Thanks, Pchrise. I'll pass that news on to others I know who are concerned about her.


----------



## Kitties (Oct 18, 2014)

I'm new here but I'm so sorry to hear of all this. Prayers.


----------



## Bettyann (Oct 18, 2014)

Thank you for letting us know about Ina! Hope your pain will go away...far, far away, Ina! It will!! So glad your husband will be able to come soon, too!


----------



## hollydolly (Oct 19, 2014)

Thanks for letting us know Pchrise, 

*For Ina and Michael*


----------



## chic (Oct 19, 2014)

Be well, Ina. We miss you. Come back to us asap!!


----------



## oakapple (Oct 19, 2014)

Wishing you all the best Ina, for your and your husband's recovery, get well soon. xx


----------



## Lee (Oct 19, 2014)

hoping all will be well for both of you very soon....lee


----------



## GeorgiaXplant (Oct 19, 2014)

Still thinking positive thoughts for you both, Ina!


----------



## Ina (Oct 19, 2014)

Good morning to everyone of you, and thank you for all the positive prayers and energy. 
The doctors said that if Michael keeps improving, he can leave ICU on Monday or Tuesday, to go to the neurology department, and start physical therapy. His speech has almost totally returned to normal, and his left side is still a bit weak.  

I got some sleep last night, and I am headed back up to the hospital in a few minutes. 
One of my step daughters was taking me home from the VA hospital last Thursday night at about 8:00 pm, when we were rear ended on the freeway doing about 55 mph. My spine is pretty sore, and maybe I bruised my kidneys. 

If they let Michael come home nexted week, I am scheduled to see my doctor. So until then I'll be drinking lots of water.
HappyFlowerLady and Chrise have been kindness itself in trying to keep up with me.  I admit that I should have written to all of you myself, But I was just so frightened about Michael that I guess I've been in a bit of shock.  This has been one the hardest years for us, but as has been said, 'this too shall pass'.  

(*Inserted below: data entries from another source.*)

/-- For every r_m of the table of R49 the effective address is the 32-bit sum of its registers, zero-extended, and the displacement, sign-extended; the texts are the table's; mod 00 with r_m 110 decodes to the direct address in the next two bytes, zero-extended; the exact sum lies in [-32768, 163837], and the 32-bit value is the sum itself when it is not negative and at least 0xFFFF8000 when it is (this last clause is the spec's sentence 'so the 32-bit value is the sum itself', which it marks as derived). The model's: the 32-bit value (log entry 12), and bp as the base of the operand without displacement at r_m 110, which no encoding gives (log entry 16).
(20_memory.md section 4) -/
def Obligations.EffectiveAddressSum : Prop :=
  (∀ s (rm : BitVec 3) (d8 : Byte) (d16 : Word),
    effectiveAddress (.noDisp (Base.ofIndex rm)) s = baseOf s rm ∧
    effectiveAddress (.disp8 (Base.ofIndex rm) d8) s = baseOf s rm + d8.signExtend 32 ∧
    effectiveAddress (.disp16 (Base.ofIndex rm) d16) s = baseOf s rm + d16.signExtend 32) ∧
  (List.range 8).map (fun n => textBase (Base.ofIndex (BitVec.ofNat 3 n))) =
    ["bx+si", "bx+di", "bp+si", "bp+di", "si", "di", "bp", "bx"] ∧
  (∀ (reg rm : BitVec 3) rest, rm ≠ 0b110#3 → decodeBytes (0x8B#8 :: (0b00#2 ++ reg ++ rm) :: rest) =
    some (.movR16Rm16 (Reg16.ofIndex reg) (.mem (.noDisp (Base.ofIndex rm))))) ∧
  (∀ (reg : BitVec 3) (lo hi : Byte) rest,
    decodeBytes (0x8B#8 :: (0b00#2 ++ reg ++ 0b110#3) :: lo :: hi :: rest) =
      some (.movR16Rm16 (Reg16.ofIndex reg) (.mem (.direct (hi ++ lo))))) ∧
  (∀ s (a16 : Word), effectiveAddress (.direct a16) s = a16.zeroExtend 32) ∧
  (∀ m (r : Regs), -32768 ≤ exactEa m r ∧ exactEa m r ≤ 163837) ∧
  ∀ m s, (0 ≤ exactEa m s.regs → ((eaNat m s : Nat) : Int) = exactEa m s.regs) ∧
    (exactEa m s.regs < 0 → 0xFFFF8000 ≤ eaNat m s)

/-- For accesses of one and of two bytes, the check on the unsigned 32-bit address is the check that the exact sum lies in [0, 65536 - n]: there is no wrap-around.
(20_memory.md section 4) -/
def Obligations.AddressInRangeByExactSum : Prop :=
  ∀ m s n, n = 1 ∨ n = 2 →
    (eaNat m s + n ≤ 65536 ↔ 0 ≤ exactEa m s.regs ∧ exactEa m s.regs ≤ 65536 - (n : Int))

/-- A read of one or two bytes checks the range and returns the bytes, the lower offset the low byte; a write checks the range, then the image, then stores exactly those bytes and changes nothing else. In a memory of canonical form (log entry 6) the stored value reads back.
(R40, R41) -/
def Obligations.MemoryReadAndWrite : Prop :=
  ∀ (s : State) (a : Nat),
    memRead8 a s = (if a + 1 ≤ 65536 then .ok (s.mem.read a) else .error .eaRange) ∧
    memRead16 a s = (if a + 2 ≤ 65536 then .ok (wordAt s.mem a) else .error .eaRange) ∧
    (∀ v : Byte,
      (65536 < a + 1 → memWrite8 a v s = .error .eaRange) ∧
      (a + 1 ≤ 65536 → a < s.codeLen → memWrite8 a v s = .error .smc) ∧
      (a + 1 ≤ 65536 → s.codeLen ≤ a → s.mem.wf = true →
        ∃ m, memWrite8 a v s = .ok { s with mem := m } ∧ Store8 a v s.mem m)) ∧
    ∀ v : Word,
      (65536 < a + 2 → memWrite16 a v s = .error .eaRange) ∧
      (a + 2 ≤ 65536 → a < s.codeLen → memWrite16 a v s = .error .smc) ∧
      (a + 2 ≤ 65536 → s.codeLen ≤ a → s.mem.wf = true →
        ∃ m, memWrite16 a v s = .ok { s with mem := m } ∧ Store16 a v s.mem m)

/-- The canonical form of the model's memory (log entry 6) is unique: if every offset reads the same, the lists are equal.
(10_state.md section 5 (the array of 65536 bytes)) -/
def Obligations.EqualMemoriesAreEqualData : Prop :=
  ∀ m m' : Memory, m.wf = true → m'.wf = true → (∀ a, m.read a = m'.read a) → m = m'

/-- For every r/m operand that is a register or a writable memory operand, the move completes: the operand holds the source register, the clocks are the register or the memory cost, ip moves past the instruction and nothing else changes. The byte form needs the profile FULL. The source is read before the write, also where it addresses the destination.
(41_mov.md sections 1 and 2, 70_reset_and_hazards.md section 3) -/
def Obligations.MovRegisterToRm : Prop :=
  (∀ dst src s, s.params.profile = .full → s.mem.wf = true → Writable8 dst s →
    Completes (.movRm8R8 dst src) s (cost8 s.params.clk.movRr s.params.clk.movMr dst s) s.zf s.sf
      (Written8 dst (s.regs.get8 src) s)) ∧
  ∀ dst src s, s.mem.wf = true → Writable16 dst s →
    Completes (.movRm16R16 dst src) s (cost16 s.params.clk.movRr s.params.clk.movMr 1 dst s) s.zf s.sf
      (Written16 dst (s.regs.get16 src) s)

/-- For every r/m operand that is a register or a readable memory operand, the load completes: the destination register holds the operand's value before the instruction, the address is computed from the old registers, and nothing else changes but ip and the clocks. The byte form needs the profile FULL.
(41_mov.md sections 1 and 2, 70_reset_and_hazards.md section 3) -/
def Obligations.MovRmToRegister : Prop :=
  (∀ dst src s, s.params.profile = .full → Readable8 src s →
    Completes (.movR8Rm8 dst src) s (cost8 s.params.clk.movRr s.params.clk.movRm src s) s.zf s.sf
      (Written8 (.reg dst) (value8 src s) s)) ∧
  ∀ dst src s, Readable16 src s →
    Completes (.movR16Rm16 dst src) s (cost16 s.params.clk.movRr s.params.clk.movRm 1 src s) s.zf s.sf
      (Written16 (.reg dst) (value16 src s) s)

/-- Under FULL, for every r/m operand that is a register or writable memory, the operand holds the immediate and nothing else changes but ip and the clocks.
(41_mov.md section 3, 70_reset_and_hazards.md section 3) -/
def Obligations.MovImmediateToRm : Prop :=
  (∀ dst imm s, s.params.profile = .full → s.mem.wf = true → Writable8 dst s →
    Completes (.movRm8Imm8 dst imm) s (cost8 s.params.clk.movRi s.params.clk.movMi dst s) s.zf s.sf
      (Written8 dst imm s)) ∧
  ∀ dst imm s, s.params.profile = .full → s.mem.wf = true → Writable16 dst s →
    Completes (.movRm16Imm16 dst imm) s (cost16 s.params.clk.movRi s.params.clk.movMi 1 dst s) s.zf s.sf
      (Written16 dst imm s)

/-- The register holds the immediate, the other byte of a byte destination is kept, and nothing else changes but ip and the clocks. The byte form needs the profile FULL.
(41_mov.md section 4, 70_reset_and_hazards.md section 3) -/
def Obligations.MovImmediateToRegister : Prop :=
  (∀ dst imm s, s.params.profile = .full →
    Completes (.movR8Imm8 dst imm) s s.params.clk.movRi s.zf s.sf (Written8 (.reg dst) imm s)) ∧
  ∀ dst imm s,
    Completes (.movR16Imm16 dst imm) s s.params.clk.movRi s.zf s.sf (Written16 (.reg dst) imm s)

/-- Under FULL the four direct-address forms complete: al or ax loads the byte or word at the address, or is stored there when the address is not below CODE_LEN; a word at 0xffff is excluded; nothing else changes but ip and the clocks.
(41_mov.md section 5, 70_reset_and_hazards.md section 3) -/
def Obligations.MovAccumulatorDirect : Prop :=
  (∀ a16 s, s.params.profile = .full →
    Completes (.movAlMem a16) s s.params.clk.movAm s.zf s.sf
      (Written8 (.reg .al) (s.mem.read a16.toNat) s)) ∧
  (∀ a16 s, s.params.profile = .full → a16 ≠ 0xffff#16 →
    Completes (.movAxMem a16) s (s.params.clk.movAm + odd a16.toNat 1 s) s.zf s.sf
      (Written16 (.reg .ax) (wordAt s.mem a16.toNat) s)) ∧
  (∀ a16 s, s.params.profile = .full → s.mem.wf = true → s.codeLen ≤ a16.toNat →
    Completes (.movMemAl a16) s s.params.clk.movAm s.zf s.sf
      (fun regs mem => regs = s.regs ∧ Store8 a16.toNat (s.regs.get8 .al) s.mem mem)) ∧
  ∀ a16 s, s.params.profile = .full → s.mem.wf = true → a16 ≠ 0xffff#16 → s.codeLen ≤ a16.toNat →
    Completes (.movMemAx a16) s (s.params.clk.movAm + odd a16.toNat 1 s) s.zf s.sf
      (fun regs mem => regs = s.regs ∧ Store16 a16.toNat (s.regs.get16 .ax) s.mem mem)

So many of you have helped me through this year, that all I can say is thank you, and I love all of you. 
This forum might bicker, and go ballistic very once in a while, but it has been the best support teams I've ever had.

Warri, please thank those on your side of this globe for me and Michael. I don't know what I would have done without my Michael. 
I will try to post more tonight or tomorrow.
Again, I know your good prayers and energy have help Michael, and he wants to thank you as well.
: bighug:


----------



## hollydolly (Oct 19, 2014)

Oh Bless you Ina, and Michael too, hope things improve for you both very soon ((hugs)))


----------



## Twixie (Oct 19, 2014)

Ina said:


> Good morning to everyone of you, and thank you for all the positive prayers and energy.
> The doctors said that if Michael keeps improving, he can leave ICU on Monday or Tuesday, to go to the neurology department, and start physical therapy. His speech has almost totally returned to normal, and his left side is still a bit weak.
> I got some sleep last night, and I am headed back up to the hospital in a few minutes.
> One of my step daughters was taking me home from the VA hospital last Thursday night at about 8:00 pm, when we were rear ended on the freeway doing about 55 mph. My spine is pretty sore, and maybe I bruised my kidneys.
> ...



Hi Ina..I glad you are both ok..or thereabouts..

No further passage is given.